運送契約と料金交渉
2024年04月13日
これまで貨物自動車運送事業を中心に、物流2024年問題への対応策をブログで綴ってきました。その中でも、最も重要なのは荷主との運送契約(料金)だと考えています。大手の運送事業者は商社・財閥系、港湾系、電鉄系など、多くの場合長期的で安定した業務量が見込めるベーシックな荷主との取引を中心にしますが、中小の運送事業者は大手が余り手を出さない地場産業などを業務の中心に据えて、ある意味では荷主毎に住み分けて営業活動をしていました。そこに、物流2法改正と佐川急便・ヤマト運輸などが総合物流を掲げて地場産業に営業展開したため、多重下請け化と料金競争に拍車をかけるきっかけになったのだと考えています。
また、正確な数字で示せる資料はなかったのですが、多重下請け(中抜き行為)のうち、完全な水屋(貨物取扱事業)は相当数減少したように感じます。一方で、大手元請けの営業展開による3PL型営業が物流2法改正で新規参入運送事業者が増えた結果、特殊技能・附帯業務を必要としない一般貸し切り運送料金の値下げが低収益性を招く大きな要因になったとも思っています。地縁・血縁・人脈が無い新規運送事業者は、採算度外視でも仕事量を確保して事業継続を図るため、長時間労働により見かけの給料が増える中小事業者にトラック乗務員もある程度は集まっていましたが、今年4月からは労働時間に関する罰則強化に伴い、これまでの収受運賃では事業が継続できない事業者も増加すると考えています。
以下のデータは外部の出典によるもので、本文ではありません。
-- ==== Sys2Proof/Machine/Ag.lean ====
section
/-! DEFINITION. The address socket (R192–R203): offsets, post-increments, block-cyclic indices, segment look-ups, tile
ids and far-address words. A is latch `.a`, C latch `.b`, Bv the trigger value. -/

namespace Sys2Proof.Machine

/-- `lea` (R192). -/
def opAgLea : OpFn := fun x s => x.res s 1 (x.a + x.n)
/-- `leas` (R192). -/
def opAgLeas : OpFn := fun x s => x.res s 1 (x.a + x.n <<< (x.b.toNat % 32))

/-- The result A, with latch `ag.a` written at the end of the trigger cycle (R193). -/
def Ctx.stepA (x : Ctx) (s : State) (next : Word) : OpOut :=
  x.ok s fun t => (t.result 4 x.clk 1 false (wideOf x.a)).setLatch 4 0 (wideOf next)

/-- The wrapped sum of `incw` (R194). -/
def incwNext (a b c : Word) : Word :=
  let z : Int := a.toNat + b.toInt
  if c = 0 then BitVec.ofInt 32 z else BitVec.ofInt 32 (z % (c.toNat : Int))

/-- `inc` (R192, R193). -/
def opAgInc : OpFn := fun x s => x.stepA s (x.a + x.n)
/-- `incw` (R194). -/
def opAgIncw : OpFn := fun x s => x.stepA s (incwNext x.a x.n x.b)

/-- The result of `bcyc` (R195). -/
def bcycResult (a b c : Word) : Word :=
  let p := bits c.toNat 30 0
  let blk := a.toNat
  let i := b.toNat
  if blk = 0 || p = 0 then 0xFFFFFFFF
  else if c.getLsbD 31 then BitVec.ofNat 32 (i / blk % p)
  else BitVec.ofNat 32 (i / (blk * p) * blk + i % blk)

/-- `bcyc` (R195). -/
def opAgBcyc : OpFn := fun x s => x.res s 1 (bcycResult x.a x.n x.b)

/-! ### Segment look-up (R199, R200) -/

/-- The virtual address {A[15:0], Bv} (R200). -/
def Ctx.va (x : Ctx) : Nat := bits x.a.toNat 15 0 * 2 ^ 32 + x.n.toNat

/-- The captured entry covers the address (R200). -/
def Seg.covers (g : Seg) (va : Nat) : Bool :=
  g.valid && decide (g.vbase.toNat ≤ va) && decide (va - g.vbase.toNat < g.len.toNat)

/-- The lowest entry that covers the address (R200). -/
def Tile.segHit (t : Tile) (va : Nat) : Option Nat := (upTo 64).find? fun i => (vget {} t.segs i).covers va

/-- The global address through entry `i` (R200). -/
def Tile.segAddr (t : Tile) (i va : Nat) : Nat :=
  ((vget {} t.segs i).gbase.toNat + (va - (vget {} t.segs i).vbase.toNat)) % 2 ^ 52

/-- SEG_MISS (R203). -/
def Ctx.segMiss (x : Ctx) (high : Bool) : OpOut :=
  .trap { cause := .segMiss, info := x.slot + 8 * ofBool high + 65536 * x.va }

/-- `seg` (R200). -/
def opAgSeg : OpFn := fun x s =>
  match x.pre.segHit x.va with
  | none => x.segMiss false
  | some i => x.res s 1 (BitVec.ofNat 32 (x.pre.segAddr i x.va))

/-- `segh`: a far-address word with RAW 0 and MODE 0 (R200, R196). -/
def opAgSegh : OpFn := fun x s =>
  match x.pre.segHit x.va with
  | none => x.segMiss true
  | some i => x.res s 1 (BitVec.ofNat 32 (i * 2 ^ 22 + x.pre.segAddr i x.va / 2 ^ 32))

/-- `segchk` (R200). -/
def opAgSegchk : OpFn := fun x s =>
  x.res s 1 (match x.pre.segHit x.va with
    | none => 0xFFFFFFFF
    | some i => BitVec.ofNat 32 ((vget {} x.pre.segs i).perm.toNat * 64 + i))

/-! ### Tile ids and far-address words (R197, R198, R201, R202) -/

/-- The result of `tid` in a launch: the primary rectangle's tile (R197, R489). -/
def tidOf (l : Option Launch) (v : Word) : Word :=
  match l with
  | none => 0xFFFFFFFF
  | some l =>
    let dx := bits v.toNat 8 0
    let dy := bits v.toNat 24 16
    if l.w ≤ dx || l.h ≤ dy then 0xFFFFFFFF else BitVec.ofNat 32 (tileAt (l.ox + dx) (l.oy + dy))

/-- `tid` (R197). -/
def opAgTid : OpFn := fun x s => x.res s 1 (tidOf (if isCrown x.key then none else x.launch s) x.n)

/-- ADDR_MODE of a mode of 3 (R203). -/
def Ctx.modeTrap (x : Ctx) : OpOut := x.trap .addrMode (2 ^ 32 * 3)

/-- `twin` (R198). -/
def opAgTwin : OpFn := fun x s =>
  let mode := bits x.a.toNat 1 0
  if mode = 3 then x.modeTrap
  else x.res s 1 (BitVec.ofNat 32 (2 ^ 28 + mode * 2 ^ 20 + 0x80000 + bits x.n.toNat 17 15))

/-- The tile-in-cluster number and offset of a within-cluster position (R202, R201). -/
def ilvOf (mode q : Nat) : Nat × Nat :=
  match mode with
  | 0 => (bits q 22 17, bits q 16 0)
  | 1 => (bits q 7 2, bits q 22 8 * 4 + bits q 1 0)
  | _ => (bits q 11 6, bits q 22 12 * 64 + bits q 5 0)

/-- `ilv` (R202). -/
def opAgIlv : OpFn := fun x s =>
  let mode := bits x.a.toNat 1 0
  if mode = 3 then x.modeTrap
  else
    let r := ilvOf mode (bits x.n.toNat 22 0)
    x.res s 1 (BitVec.ofNat 32 (r.1 * 2 ^ 24 + r.2))

/-- `fmode` (R202). -/
def opAgFmode : OpFn := fun x s =>
  let mode := bits x.n.toNat 1 0
  if mode = 3 then x.modeTrap
  else x.res s 1 ((x.a &&& ~~~0x00300000) ||| BitVec.ofNat 32 (mode * 2 ^ 20))

/-! ### The rows -/

/-- AG_LEA. -/
def execAgLea (m : TrigMove) (s : State) : Host.Outcome State Fault Refusal := .next (s.issueOne 0x600 opAgLea m)
/-- AG_LEAS. -/
def execAgLeas (m : TrigMove) (s : State) : Host.Outcome State Fault Refusal := .next (s.issueOne 0x601 opAgLeas m)
/-- AG_SEG. -/
def execAgSeg (m : TrigMove) (s : State) : Host.Outcome State Fault Refusal := .next (s.issueOne 0x602 opAgSeg m)
/-- AG_SEGH. -/
def execAgSegh (m : TrigMove) (s : State) : Host.Outcome State Fault Refusal := .next (s.issueOne 0x603 opAgSegh m)
/-- AG_SEGCHK. -/
def execAgSegchk (m : TrigMove) (s : State) : Host.Outcome State Fault Refusal := .next (s.issueOne 0x604 opAgSegchk m)
/-- AG_TID. -/
def execAgTid (m : TrigMove) (s : State) : Host.Outcome State Fault Refusal := .next (s.issueOne 0x605 opAgTid m)
/-- AG_TWIN. -/
def execAgTwin (m : TrigMove) (s : State) : Host.Outcome State Fault Refusal := .next (s.issueOne 0x606 opAgTwin m)
/-- AG_INC. -/
def execAgInc (m : TrigMove) (s : State) : Host.Outcome State Fault Refusal := .next (s.issueOne 0x607 opAgInc m)
/-- AG_INCW. -/
def execAgIncw (m : TrigMove) (s : State) : Host.Outcome State Fault Refusal := .next (s.issueOne 0x608 opAgIncw m)
/-- AG_BCYC. -/
def execAgBcyc (m : TrigMove) (s : State) : Host.Outcome State Fault Refusal := .next (s.issueOne 0x609 opAgBcyc m)
/-- AG_ILV. -/
def execAgIlv (m : TrigMove) (s : State) : Host.Outcome State Fault Refusal := .next (s.issueOne 0x60A opAgIlv m)
/-- AG_FMODE. -/
def execAgFmode (m : TrigMove) (s : State) : Host.Outcome State Fault Refusal := .next (s.issueOne 0x60B opAgFmode m)

end Sys2Proof.Machine
end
そうなると、値上げを殆ど認めない荷主からは徐々に運送事業者は手を引くようになりますので、返す波のようにこれまでの運送契約・料金体系が変わってくる可能性が高いです。国土交通省が掲げる政策では経済的自由競争を原則としており、料金交渉の場を設けること、これまでタダで行わせていた附帯業務料金を支払うこと、長時間労働の原因とされる荷積・荷卸し待機時間解消が主な監視ポイントですから、運送事業者側にも戦略的に料金交渉を進めるための複数の切り札(カード)の準備が必要になるでしょう。